*WHAT YOU NEED TO DO*. In the records below, find the line containing "def bit (n i" and the line containing "the register at a canonical offset. -/"; please repeat exactly the lines from one to the other, both included, and nothing more.

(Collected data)
/-! ### The element Out appends (43_output.md R140) -/

/-- A literal operand appends itself. -/
theorem low3_comboValue_lit_toNat (v : BitVec 2) (s : State) : (low3 (comboValue (.lit v) s)).toNat = v.toNat :=
  (zext_toNat _).symm.trans (zext_low3_comboValue_lit_toNat v s)

theorem low3_zero : low3 0 = 0 := low3_zext 0

/-! ### The steps after Out -/

/-- Runs from states that differ in the output differ in the output only. -/
theorem stepN_withOut_clear_out (k : Nat) (s : State) (o : List Element) :
    { stepN k { s with out := o } with out := [] } = { stepN k s with out := [] } := by
  rw [stepN_withOut]

/-- Settles O9: the appended element is `low3` of the operand's value, and the state Out leaves is the advanced one with
another output, which `stepN_withOut_clear_out` follows through every later step. -/
theorem outAppendsComboModEight : Obligations.OutAppendsComboModEight := by
  intro x s
  refine ⟨rfl, sixBit_and_mask 5 (comboCode x), _, low3 (comboValue x s), exec_out x s, rfl, low3_toNat _,
    ?lit, ?reg, ?reserved, rfl, rfl, rfl, rfl, rfl,
    fun k => stepN_withOut_clear_out k (advance s) (s.out ++ [low3 (comboValue x s)])⟩
  case lit =>
    rintro v rfl
    exact low3_comboValue_lit_toNat v s
  case reg =>
    rintro r rfl
    exact low3_toNat (readReg r s)
  case reserved =>
    rintro rfl
    exact low3_zero

end Sys2Proof.Machine

/-! PROOFS of the family other, codes: an instruction and its pair of elements determine each other, so `decode` and `encode`,
the six-bit view and the host's word form all go back and forth; and what follows from the code tables alone. -/

namespace Sys2Proof.Machine

/-! ### An instruction and its pair (30_encoding.md R60 R73) -/

@[simp] theorem decodePair_opcodeCode_operandCode (i : Instr) : decodePair (opcodeCode i.opcode) (operandCode i) = i := by
  unfold decodePair
  rw [opcodeOf_opcodeCode]
  cases i <;> simp [Instr.opcode, operandCode]

theorem encode_decodePair (o x : Element) : encode (decodePair o x) = [o, x] := by
  rw [encode, decodePair_opcode, opcodeCode_opcodeOf, operandCode_decodePair]

theorem decode_encode_append (i : Instr) (rest : List Element) : decode (encode i ++ rest) = .instr i rest :=
  congrArg (DecodeResult.instr · rest) (decodePair_opcodeCode_operandCode i)

/-- Settles O15: a list of two elements or more is the encoding of the pair's instruction and the rest; a shorter one is
rejected. -/
theorem decodeAnswersExactlyTheEncoded : Obligations.DecodeAnswersExactlyTheEncoded := by
  intro es
  refine ⟨fun i rest => ⟨fun h => ?_, fun h => h ▸ decode_encode_append i rest⟩, ?_⟩
  · rcases decode_cases es with ⟨-, hd⟩ | ⟨o, -, hd⟩ | ⟨o, x, rest', rfl, hd⟩
    · cases hd.symm.trans h
    · cases hd.symm.trans h
    · cases hd.symm.trans h
      rw [encode_decodePair]
      rfl
  · rcases decode_cases es with ⟨rfl, hd⟩ | ⟨o, rfl, hd⟩ | ⟨o, x, rest, rfl, hd⟩ <;> simp [hd]

/-! ### The six-bit view and the host's word form (30_encoding.md R61) -/

theorem decodeSixBit_encodeSixBit (i : Instr) : decodeSixBit (encodeSixBit i) = i := by
  rw [encodeSixBit, decodeSixBit_sixBit, decodePair_opcodeCode_operandCode]

theorem encodeSixBit_decodePair (o x : Element) : encodeSixBit (decodePair o x) = sixBit o x := by
  rw [encodeSixBit, decodePair_opcode, opcodeCode_opcodeOf, operandCode_decodePair]

theorem encodeSixBit_decodeSixBit (w : SixBit) : encodeSixBit (decodeSixBit w) = w := by
  obtain ⟨o, x, rfl⟩ := exists_sixBit_eq w
  rw [decodeSixBit_sixBit, encodeSixBit_decodePair]

/-- In six bits or more the whole six-bit view counts. -/
theorem sixBit_toNat_mod {nbits : Nat} (h : 6 ≤ nbits) (w : SixBit) : w.toNat % 2 ^ nbits = w.toNat :=
  Nat.mod_eq_of_lt (w.isLt.trans_le (Nat.pow_le_pow_right Nat.two_pos h))

theorem tableElements_sixBit {nbits : Nat} (h : 6 ≤ nbits) (o x : Element) :
    tableElements nbits (sixBit o x).toNat = [o, x] := by
  rw [tableElements, sixBit_toNat_mod h]
  revert o x; decide

theorem decodeTableWord_sixBit {nbits : Nat} (h : 6 ≤ nbits) (o x : Element) :
    decodeTableWord nbits (sixBit o x).toNat = some (decodePair o x) := by
  rw [decodeTableWord, tableElements_sixBit h, sixBit_toNat_mod h, if_pos (sixBit o x).isLt]
  rfl

theorem decodeTableWord_encodeSixBit {nbits : Nat} (h : 6 ≤ nbits) (i : Instr) :
    decodeTableWord nbits (encodeSixBit i).toNat = some i := by
  rw [encodeSixBit, decodeTableWord_sixBit h, decodePair_opcodeCode_operandCode]

theorem decodeTableWord_of_too_wide {nbits w : Nat} (h : 64 ≤ w % 2 ^ nbits) : decodeTableWord nbits w = none :=
  if_neg (Nat.not_lt.mpr h)

/-- Settles O16: the view and the word form of an instruction are those of its pair, and every word is the view of a pair. -/
theorem sixBitViewRoundTrips : Obligations.SixBitViewRoundTrips := by
  exact ⟨fun i => ⟨decodeSixBit_encodeSixBit i, decodeTableWord_encodeSixBit (by decide) i,
    decodeTableWord_encodeSixBit (by decide) i⟩, encodeSixBit_decodeSixBit,
    fun w hlo hhi => decodeTableWord_of_too_wide (hlo.trans_eq (Nat.mod_eq_of_lt hhi).symm)⟩

/-! ### The code tables (30_encoding.md R67 R70) -/

/-- Settles O13: each of the eight rows of `decodePair`. -/
theorem opcodeNumbersSelectInstructions : Obligations.OpcodeNumbersSelectInstructions :=
  fun _ => ⟨rfl, rfl, rfl, rfl, rfl, rfl, rfl, rfl⟩

/-- Settles O14: eight closed words. -/
theorem listedWordsDecode : Obligations.ListedWordsDecode := by
  unfold Obligations.ListedWordsDecode
  decide
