-- ==== Sys2Proof/Decode.lean ====
section
/-! DEFINITION. The table of commands gives no row any bits: a command comes with its facts from outside and no word spells one. -/
namespace Sys2Proof

/-- The command that a word spells by the table's bits: none, because no row of the table has any. -/
def decodeTableWord (_nbits _w : Nat) : Option Instr := none

end Sys2Proof
end

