/-- A boundary record (R265), with the command that wrote it: queue × 2^32 + ring index × 2^16 + record index. -/
structure BoundRec where
  step   : Nat
  kind   : Nat
  origin : Nat
  mb     : Nat
  cmd    : Nat
  crc    : Nat
  bytes  : List Byte
deriving DecidableEq, Repr

/-- An open update window (R283): the record that opened it, its index and side, base and length, the queue and ring index of its
sub-waybill, its address and record count, the pre-image, this side's digests of the attempts so far (none for an attempt that met an
uncorrected error) and the partner's of those that have been judged, whether this attempt met one, whether it waits for its digest or the counterpart is being fetched, and whether the attempt is to
be discarded after a dip of the supply (R412). -/
structure Window where
  rid      : Nat
  win      : Nat
  side     : Nat
  base     : Nat
  len      : Nat
  vqueue   : Nat
  entry    : Nat
  sub      : Nat
  wrecs    : Nat
  pre      : List Byte
  mine     : List (Option Nat)
  theirs   : List Nat
  unc      : Bool
  digested : Bool
  fetching : Bool
  redo     : Bool
deriving DecidableEq, Repr

/-- A committed digest (R282), with the base that the re-read of R285 reads it from. -/
structure WinDig where
  digest : Nat
  len    : Nat
  base   : Nat
deriving DecidableEq, Repr

/-- A partner's window digest (R266): this device's window that it is the counterpart of (side × 65,536 + WIN), run, attempt, digest. -/
structure PeerDig where
  key     : Nat
  run     : Nat
  attempt : Nat
  digest  : Nat
deriving DecidableEq, Repr

/-- The ledger engine's holdings (R262, R263, R282, R287): headers of this device and of its partner, ingest records by step, boundary
records, open windows, the committed-digest table by side × 65,536 + WIN, whether the yoke partner is lost, the windows whose repair has
been asked for (side × 65,536 + WIN, and whether the re-read of R285 found it), the partner's digests, and pieces of a run header that is
arriving (source × 2^32 + OPID, offset, bytes). -/
structure Ledger where
  headers  : List RunHdr
  partner  : List RunHdr
  ingest   : List (Nat × List Byte)
  bounds   : List BoundRec
  windows  : List Window
  digests  : Tbl (Option WinDig)
  yokeLost : Bool
  repairs  : List (Nat × Bool)
  peer     : List PeerDig
  hdrIn    : List (Nat × Nat × List Byte)
deriving DecidableEq, Repr

def Ledger.reset : Ledger :=
  { headers := [], partner := [], ingest := [], bounds := [], windows := [], digests := [], yokeLost := false, repairs := [], peer := [], hdrIn := [] }

/-- A verdict record (R273): FAIL, EARLY, CAUSE, ORIGIN and the summary bits of R154 as a number of 8,192 bits. -/
structure VRec where
  fail   : Bool
  early  : Bool
  cause  : Nat
  origin : Nat
  sum    : Nat
deriving DecidableEq, Repr

/-- A received verdict record that the reduction has not reached yet: its place and its content. -/
structure VIn where
  step  : Nat
  run   : Nat
  stage : Nat
  cut   : Nat
  part  : Nat
  round : Nat
  dir   : Nat
  body  : VRec
deriving DecidableEq, Repr
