-- ==== Sys2Proof/Machine/Ops.lean ====
section
/-! DEFINITION. The named operations over the state: registers and their fields, memory bytes, queues, contexts, counters, links, messages
sent, free values, the CRCs. -/
namespace Sys2Proof.Machine

/-! ### Bits and bytes -/

/-- Bits hi down to lo of a number. -/
def bits (n hi lo : Nat) : Nat := n / 2 ^ lo % 2 ^ (hi + 1 - lo)

/-- One bit of a number. -/
def bit (n i : Nat) : Bool := n / 2 ^ i % 2 = 1

/-- n with its bits hi to lo replaced. -/
def setBits (n hi lo v : Nat) : Nat :=
  n - bits n hi lo * 2 ^ lo + (v % 2 ^ (hi + 1 - lo)) * 2 ^ lo

def b2n (b : Bool) : Nat := if b then 1 else 0

/-- The n low bytes of a number, least significant first (R6). -/
def leBytes : Nat → Nat → List Byte
  | 0, _ => []
  | n + 1, v => BitVec.ofNat 8 v :: leBytes n (v / 256)

/-- The number that a byte string holds, least significant byte first (R6). -/
def leNat : List Byte → Nat
  | [] => 0
  | b :: bs => b.toNat + 256 * leNat bs

/-- A byte string cut or zero-padded to n bytes. -/
def padTo (n : Nat) (bs : List Byte) : List Byte :=
  bs.take n ++ List.replicate (n - bs.length) 0

/-- The bytes of an ASCII string. -/
def ascii (t : String) : List Byte := t.toList.map fun c => BitVec.ofNat 8 c.toNat

/-- An n-bit two's-complement number as an integer. -/
def toSigned (n v : Nat) : Int := if v % 2 ^ n ≥ 2 ^ (n - 1) then (v % 2 ^ n : Int) - 2 ^ n else (v % 2 ^ n : Int)

/-- The n-bit two's-complement encoding of an integer. -/
def ofSigned (n : Nat) (i : Int) : Nat := (i % (2 ^ n : Int)).toNat

def ceilDiv (a b : Nat) : Nat := (a + b - 1) / b

/-! ### CRCs -/

/-- One bit step of a reflected CRC. -/
def crcBit (poly c : Nat) : Nat := if c % 2 = 1 then (c / 2) ^^^ poly else c / 2

def crcByte (poly c : Nat) (b : Byte) : Nat :=
  (List.range 8).foldl (fun c _ => crcBit poly c) (c ^^^ b.toNat)

/-- CRC-32C of RFC 3720 (R223, R253). -/
def crc32c (bs : List Byte) : Nat :=
  bs.foldl (crcByte 0x82F63B78) 0xFFFFFFFF ^^^ 0xFFFFFFFF

/-! ### Registers -/

/-- The 32-bit register at a canonical offset. -/
def State.rd (s : State) (k : Nat) : Nat := (tget regReset s.regs k).toNat

/-- Sets the register at a canonical offset. -/
def State.wr (s : State) (k v : Nat) : State := { s with regs := tset regReset s.regs k (BitVec.ofNat 32 v) }

/-- A field of a register. -/
def State.fget (s : State) (f : Fld) : Nat := bits (s.rd f.reg) f.hi f.lo

/-- Sets a field of a register. -/
def State.fset (s : State) (f : Fld) (v : Nat) : State := s.wr f.reg (setBits (s.rd f.reg) f.hi f.lo v)

/-- A one-bit field is 1. -/
def State.flag (s : State) (f : Fld) : Bool := s.fget f = 1

/-- A 64-bit pair, low word first (R8). -/
def State.rd64 (s : State) (k : Nat) : Nat := s.rd k + s.rd (k + 4) * 2 ^ 32

def State.wr64 (s : State) (k v : Nat) : State := (s.wr k (v % 2 ^ 32)).wr (k + 4) (v / 2 ^ 32)

/-- The field of HUB_CCORE_STS of a control core, 0 to 6, or of the Ostler, 7 (R16). -/
def coreField (i : Nat) : Fld := { F.HUB_CCORE_STS_CC0 with hi := 2 * i + 1, lo := 2 * i }

/-- Adds to a field that saturates. -/
def State.fadd (s : State) (f : Fld) (n : Nat := 1) : State := s.fset f (min (s.fget f + n) (2 ^ (f.hi + 1 - f.lo) - 1))

/-- Adds to a 32-bit counter register that saturates. -/
def State.count (s : State) (k : Nat) (n : Nat := 1) : State := s.wr k (min (s.rd k + n) 0xFFFFFFFF)

/-- Resets every register of a predicate. -/
def State.clearRegs (s : State) (p : Nat → Bool) : State := { s with regs := tclear s.regs p }

/-! ### Memory -/

def memDefault (_ : Nat) : Byte := 0

/-- The canonical form of a memory. -/
def Memory.wf (m : Mem) : Bool := twf memDefault m

/-- One byte of the memory. -/
def State.byte (s : State) (a : Nat) : Byte := tget memDefault s.mem a

/-- Stores one byte. -/
def State.setByte (s : State) (a : Nat) (b : Byte) : State := { s with mem := tset memDefault s.mem a b }

/-- n bytes from an address. -/
def State.bytes (s : State) (a n : Nat) : List Byte := (List.range n).map fun i => s.byte (a + i)

/-- Stores a byte string from an address, in rising order. -/
def State.setBytes (s : State) (a : Nat) : List Byte → State
  | [] => s
  | b :: bs => (s.setByte a b).setBytes (a + 1) bs

/-- The little-endian number of n bytes at an address. -/
def State.num (s : State) (a n : Nat) : Nat := leNat (s.bytes a n)

/-- Stores an n-byte little-endian number. -/
def State.setNum (s : State) (a n v : Nat) : State := s.setBytes a (leBytes n v)

/-- Where byte a of carriage n's carriage-local space lies in the memory table (R55). -/
def localAt (n a : Nat) : Nat := 2 ^ 48 * (n + 1) + a

/-! ### Queues, contexts, counters, links -/

def State.getQ (s : State) (q : Nat) : Queue := tget (Queue.unlisted s.que.swept) s.que.queues q

def State.setQ (s : State) (q : Nat) (v : Queue) : State :=
  { s with que := { s.que with queues := tset (Queue.unlisted s.que.swept) s.que.queues q v } }

def State.getC (s : State) (n : Nat) : Ctx := tget Ctx.reset s.que.ctxs n

def State.setC (s : State) (n : Nat) (v : Ctx) : State :=
  { s with que := { s.que with ctxs := tset Ctx.reset s.que.ctxs n v } }

def zero64 (_ : Nat) : DWord := 0

def State.getCtr (s : State) (c : Nat) : Nat := (tget zero64 s.syn.ctr c).toNat

def State.putCtr (s : State) (c v : Nat) : State :=
  { s with syn := { s.syn with ctr := tset zero64 s.syn.ctr c (BitVec.ofNat 64 v) } }

def State.getBound (s : State) (c : Nat) : Nat := (tget zero64 s.syn.bound c).toNat

def State.getLink (s : State) (p : Nat) : Link := tget (fun _ => Link.reset) s.links p

def State.setLink (s : State) (p : Nat) (v : Link) : State := { s with links := tset (fun _ => Link.reset) s.links p v }

/-- The context that owns a counter (R87). -/
def ctrOwner (c : Nat) : Nat := c / 256

/-- The engine of a queue (R18). -/
def queueEngine (q : Nat) : Nat := q / 1024 % 16

/-- Every queue that is not in its reset state. -/
def State.queueNumbers (s : State) : List Nat := s.que.queues.map (·.1)

/-- The record in flight of a number. -/
def State.flight? (s : State) (rid : Nat) : Option Flight := s.que.flights.find? (·.rid = rid)

/-- Replaces the record in flight of the same number. -/
def State.setFlight (s : State) (f : Flight) : State :=
  { s with que := { s.que with flights := s.que.flights.map fun g => if g.rid = f.rid then f else g } }

def State.dropFlight (s : State) (rid : Nat) : State :=
  { s with que := { s.que with flights := s.que.flights.filter (·.rid ≠ rid) } }

/-- Ends the work of a record in flight with a response and detail; RECORD_RETIRE then retires it. -/
def State.finish (s : State) (rid resp detail : Nat) : State :=
  match s.flight? rid with
  | some f => s.setFlight { f with resp := some (resp, detail) }
  | none => s

/-! ### Messages sent, free values -/

def State.emit (s : State) (m : OutMsg) : State := { s with out := m :: s.out }

/-- A value the spec leaves open, and the state that will not use it again. -/
def State.fresh (s : State) : Nat × State := (Config.freeValue s.free, { s with free := s.free + 1 })

/-- The Ostler has stopped on a fault (R16, R17). -/
def State.ostlerStopped (s : State) : Bool := s.fget F.HUB_CCORE_STS_OSTLER = 3

/-- The Ostler runs: it has booted, and has not stopped on a fault. -/
def State.ostlerUp (s : State) : Bool := s.power.stage ≠ 0 && !s.ostlerStopped

/-! ### Messages (R389, R390) -/

/-- The 16-byte Grielle header. -/
def gHeader (len seq reqId status : Nat) (sealed resp : Bool) (code : Nat) : List Byte :=
  leBytes 16 (len % 2 ^ 32 * 2 ^ 96 + seq % 2 ^ 32 * 2 ^ 64 + reqId % 2 ^ 16 * 2 ^ 48 + status % 256 * 2 ^ 40 + b2n sealed * 2 ^ 33 + b2n resp * 2 ^ 32 +
    code % 256 * 2 ^ 8 + 1)

/-- The type byte and the enterprise number, in network order (R389). -/
def gPrefix : List Byte := [0x7F, 0x00, 0x01, 0x2C, 0x1E]

/-- A job key (R400). -/
def Job.derive (j : Job) (info : List Byte) : List Byte := Config.hkdf j.js j.id info

def serialBytes : List Byte := leBytes 8 Config.serial.toNat

/-- The management key MK (R400). -/
def Job.mgmtKey (j : Job) : List Byte := j.derive (ascii "grielle-mk" ++ serialBytes)

/-- A message from this device; a sealed one is encrypted under MK with its SEQ (R393). -/
def State.gMessage (s : State) (reqId status : Nat) (resp : Bool) (code : Nat) (sealed : Bool) (body : List Byte) : List Byte :=
  match s.mgmt.job with
  | some j =>
    if sealed then
      let seq := s.mgmt.txSeq
      let head := gHeader (body.length + 16) seq reqId status true resp code
      gPrefix ++ head ++ Config.gcmSeal j.mgmtKey (BitVec.ofNat 96 (2 * 2 ^ 88 + seq % 2 ^ 32)) head body
    else gPrefix ++ gHeader body.length 0 reqId status false resp code ++ body
  | none => gPrefix ++ gHeader body.length 0 reqId status false resp code ++ body

/-- A notice of the Ostler, while it runs, to the job manager (R391): sealed while a job is open, which takes a SEQ (R393). The spec does not state what
`detail` holds: it is a free value. -/
def State.notify (s : State) (kind step : Nat) : State :=
  if !s.ostlerUp then s
  else
    let (v, s) := s.fresh
    let body := leBytes 2 kind ++ leBytes 6 0 ++ leBytes 8 step ++ leBytes 16 v
    let (path, dst) := match s.mgmt.job with | some j => (j.path, j.src) | none => (0, 0)
    let s := s.emit (.notice path dst kind (s.gMessage 0 0 true 0x11 true body))
    if s.mgmt.job.isSome then { s with mgmt := { s.mgmt with txSeq := s.mgmt.txSeq + 1 } } else s

def State.logRec (s : State) (cls step detail : Nat) : State := { s with log := ⟨cls, step, detail⟩ :: s.log }

/-- The 64-bit step number of R23: the step in progress, or the step just sealed. -/
def State.stepNum (s : State) : Nat := s.rd64 R.HUB_STEP_NUM

/-- The device stands at a step boundary (R21, R23). -/
def State.atBoundary (s : State) : Bool := s.flag F.HUB_STEP_STS_BOUNDARY

/-- Folds an operation over a list of numbers. -/
def State.forAll (s : State) (l : List Nat) (f : Nat → State → State) : State := l.foldl (fun s x => f x s) s

end Sys2Proof.Machine
end

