-- ==== Sys2Proof/Machine/QueueOps.lean ====
section
/-! DEFINITION. What queues, records and sync counters do (04_engines_and_command_lists): ring entries and record headers, waits and signals,
completion records, the ends of records, rewinding. -/
namespace Sys2Proof.Machine

/-! ### Record headers (R93) -/

/-- Bits hi to lo of a command record. -/
def fieldOf (w : RecWord) (hi lo : Nat) : Nat := bits w.toNat hi lo

def recOpcode (w : RecWord) : Nat := fieldOf w 7 0
def recWaitEn (w : RecWord) : Bool := bit w.toNat 8
def recSigEn (w : RecWord) : Bool := bit w.toNat 9
def recSerial (w : RecWord) : Bool := bit w.toNat 10
def recCmpl (w : RecWord) : Bool := bit w.toNat 11
def recWaitCtr (w : RecWord) : Nat := fieldOf w 29 16
def recSigCtr (w : RecWord) : Nat := fieldOf w 45 32
def recSigAdd (w : RecWord) : Nat := fieldOf w 63 48
def recWaitValue (w : RecWord) : Nat := fieldOf w 95 64
def recTag (w : RecWord) : Nat := fieldOf w 127 96

/-- The header's reserved bits are zero (R93). -/
def recHeaderOk (w : RecWord) : Bool := fieldOf w 15 12 = 0 && fieldOf w 31 30 = 0 && fieldOf w 47 46 = 0

/-! ### Ring entries (R90) -/

structure Entry where
  step  : Nat
  count : Nat
  addr  : Nat
  resv  : Nat
deriving DecidableEq, Repr

def entryOfNat (n : Nat) : Entry := { step := bits n 127 64, count := bits n 63 48, addr := bits n 32 0 * 64, resv := bits n 47 33 }

/-- Whether a queue belongs to the host transport, whose ring and records lie in host memory (R375). -/
def isHostQueue (q : Nat) : Bool := queueEngine q = 15

/-- A fetch of 16 or 64 bytes of ring or waybill: the number they hold, or the response and detail of the refusal (R97, R169, R175, R340);
for the host transport, what has been fetched from host memory. -/
def State.fetchMem (s : State) (q a n : Nat) : Except (Nat × Nat) Nat :=
  if isHostQueue q then .ok (leNat ((List.range n).map fun i => tget memDefault (s.getQ q).host (a + i)))
  else if !isStacked a then .error (0x11, 1)
  else if isReserved a then .error (0x11, 3)
  else if s.pageRetired a then .error (0x11, 5)
  else if s.addrFenced a then .error (0x19, 0)
  else if s.rangeUnreadable a n then .error (0x15, 1)
  else .ok (s.num a n)

/-- The fetch as the depot and the decoders see it (R161, R175, R191). -/
def State.fetchSeen (s : State) (q a n : Nat) : State :=
  if isHostQueue q || !isStacked a || isReserved a || s.pageRetired a || s.addrFenced a then s else (s.meet a n 0).1

/-- The ring entry at HEAD. -/
def State.headEntry (s : State) (q : Nat) : Except (Nat × Nat) Entry :=
  match s.fetchMem q ((s.getQ q).base + 16 * (s.getQ q).head) 16 with
  | .ok n => .ok (entryOfNat n)
  | .error e => .error e

/-- The entry at HEAD, with zeros where it cannot be fetched. -/
def State.entryD (s : State) (q : Nat) : Entry :=
  match s.headEntry q with
  | .ok e => e
  | .error _ => entryOfNat 0

/-- Record i of the entry at HEAD. -/
def State.recordAt (s : State) (q i : Nat) : Except (Nat × Nat) RecWord :=
  match s.fetchMem q ((s.entryD q).addr + 64 * i) 64 with
  | .ok n => .ok (BitVec.ofNat 512 n)
  | .error e => .error e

*ANSWER TO THIS PROBLEM*.
def bit (n i : Nat) : Bool := n / 2 ^ i % 2 = 1

/-- n with its bits hi to lo replaced. -/
def setBits (n hi lo v : Nat) : Nat :=
  n - bits n hi lo * 2 ^ lo + (v % 2 ^ (hi + 1 - lo)) * 2 ^ lo

def b2n (b : Bool) : Nat := if b then 1 else 0

/-- The n low bytes of a number, least significant first (R6). -/
def leBytes : Nat → Nat → List Byte
  | 0, _ => []
  | n + 1, v => BitVec.ofNat 8 v :: leBytes n (v / 256)

/-- The number that a byte string holds, least significant byte first (R6). -/
def leNat : List Byte → Nat
  | [] => 0
  | b :: bs => b.toNat + 256 * leNat bs

/-- A byte string cut or zero-padded to n bytes. -/
def padTo (n : Nat) (bs : List Byte) : List Byte :=
  bs.take n ++ List.replicate (n - bs.length) 0

/-- The bytes of an ASCII string. -/
def ascii (t : String) : List Byte := t.toList.map fun c => BitVec.ofNat 8 c.toNat

/-- An n-bit two's-complement number as an integer. -/
def toSigned (n v : Nat) : Int := if v % 2 ^ n ≥ 2 ^ (n - 1) then (v % 2 ^ n : Int) - 2 ^ n else (v % 2 ^ n : Int)

/-- The n-bit two's-complement encoding of an integer. -/
def ofSigned (n : Nat) (i : Int) : Nat := (i % (2 ^ n : Int)).toNat

def ceilDiv (a b : Nat) : Nat := (a + b - 1) / b

/-! ### CRCs -/

/-- One bit step of a reflected CRC. -/
def crcBit (poly c : Nat) : Nat := if c % 2 = 1 then (c / 2) ^^^ poly else c / 2

def crcByte (poly c : Nat) (b : Byte) : Nat :=
  (List.range 8).foldl (fun c _ => crcBit poly c) (c ^^^ b.toNat)

/-- CRC-32C of RFC 3720 (R223, R253). -/
def crc32c (bs : List Byte) : Nat :=
  bs.foldl (crcByte 0x82F63B78) 0xFFFFFFFF ^^^ 0xFFFFFFFF

/-! ### Registers -/

/-- The 32-bit register at a canonical offset. -/
def State.rd (s : State) (k : Nat) : Nat := (tget regReset s.regs k).toNat

/-- Sets the register at a canonical offset. -/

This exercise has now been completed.